What to work on
Across the records that follow, give the number of lines containing the word "after" and nothing else.

(Data shown Opens)

-- ==== Sys2Proof/Proofs/Reset.lean ====
section
/-! `RESET` and the state after it (spec/70_reset_and_hazards.md R250, R251). -/

namespace Sys2Proof.Machine

/-- An unmapped index reads 0 (R63). -/
theorem State.regRead_of_unmapped {idx : BitVec 8} (h : Reg.ofIndex? idx = none) (s : State) :
    s.regRead idx = 0 := by
  simp only [State.regRead, h]

/-- What each of the 28 registers shows after reset (R251). -/
theorem State.regValue_reset (r : Reg) :
    State.reset.regValue r =
      if r = .freqSet then 100#64
      else if r = .crystalRef then 12000000000#64
      else if r = .gateTicks then 1200000#64
      else 0#64 := by
  cases r <;> rfl

/-- Settles O10: the 28 registers, and the unmapped indices, among which the three are not. -/
theorem resetRegisterValues : Obligations.ResetRegisterValues := by
  intro idx
  cases mapped : Reg.ofIndex? idx with
  | none =>
    have unmapped : ∀ r : Reg, idx ≠ r.index := by
      rintro r rfl
      rw [Reg.ofIndex?_index] at mapped
      cases mapped
    rw [State.regRead_of_unmapped mapped]
    exact ((if_neg (unmapped .freqSet)).trans ((if_neg (unmapped .crystalRef)).trans
      (if_neg (unmapped .gateTicks)))).symm
  | some r =>
    obtain rfl := Reg.index_of_ofIndex? mapped
    rw [State.regRead_index, State.regValue_reset]
    cases r <;> rfl

/-- `RESET` is no command of the host, so the command port cannot carry its word (R81, R90). -/
theorem decode_hostWord_ne_reset (p : BitVec 63) : decode (hostWord p) ≠ .stimulus .reset := by
  intro h
  have host : Agent.reset = .host := agent_of_decode_host (srcTag_hostWord p) h
  cases host

/-- Settles O52: the word's decoding, the port, the flag's one way back to 0, and the registers that
`RESET` writes. -/
theorem resetWritesEveryRegister : Obligations.ResetWritesEveryRegister := by
  refine ⟨decode_mkWord_of_assemble (op := .reset) (a := 0) rfl, decode_hostWord_ne_reset,
    fun i s t run set clear => ?_, fun s => ⟨_, _, execReset_eq s⟩⟩
  by_contra not_reset
  rw [exec_keeps_illegal run not_reset set] at clear
  cases clear

end Sys2Proof.Machine
end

(Data shown Closes)

Result
2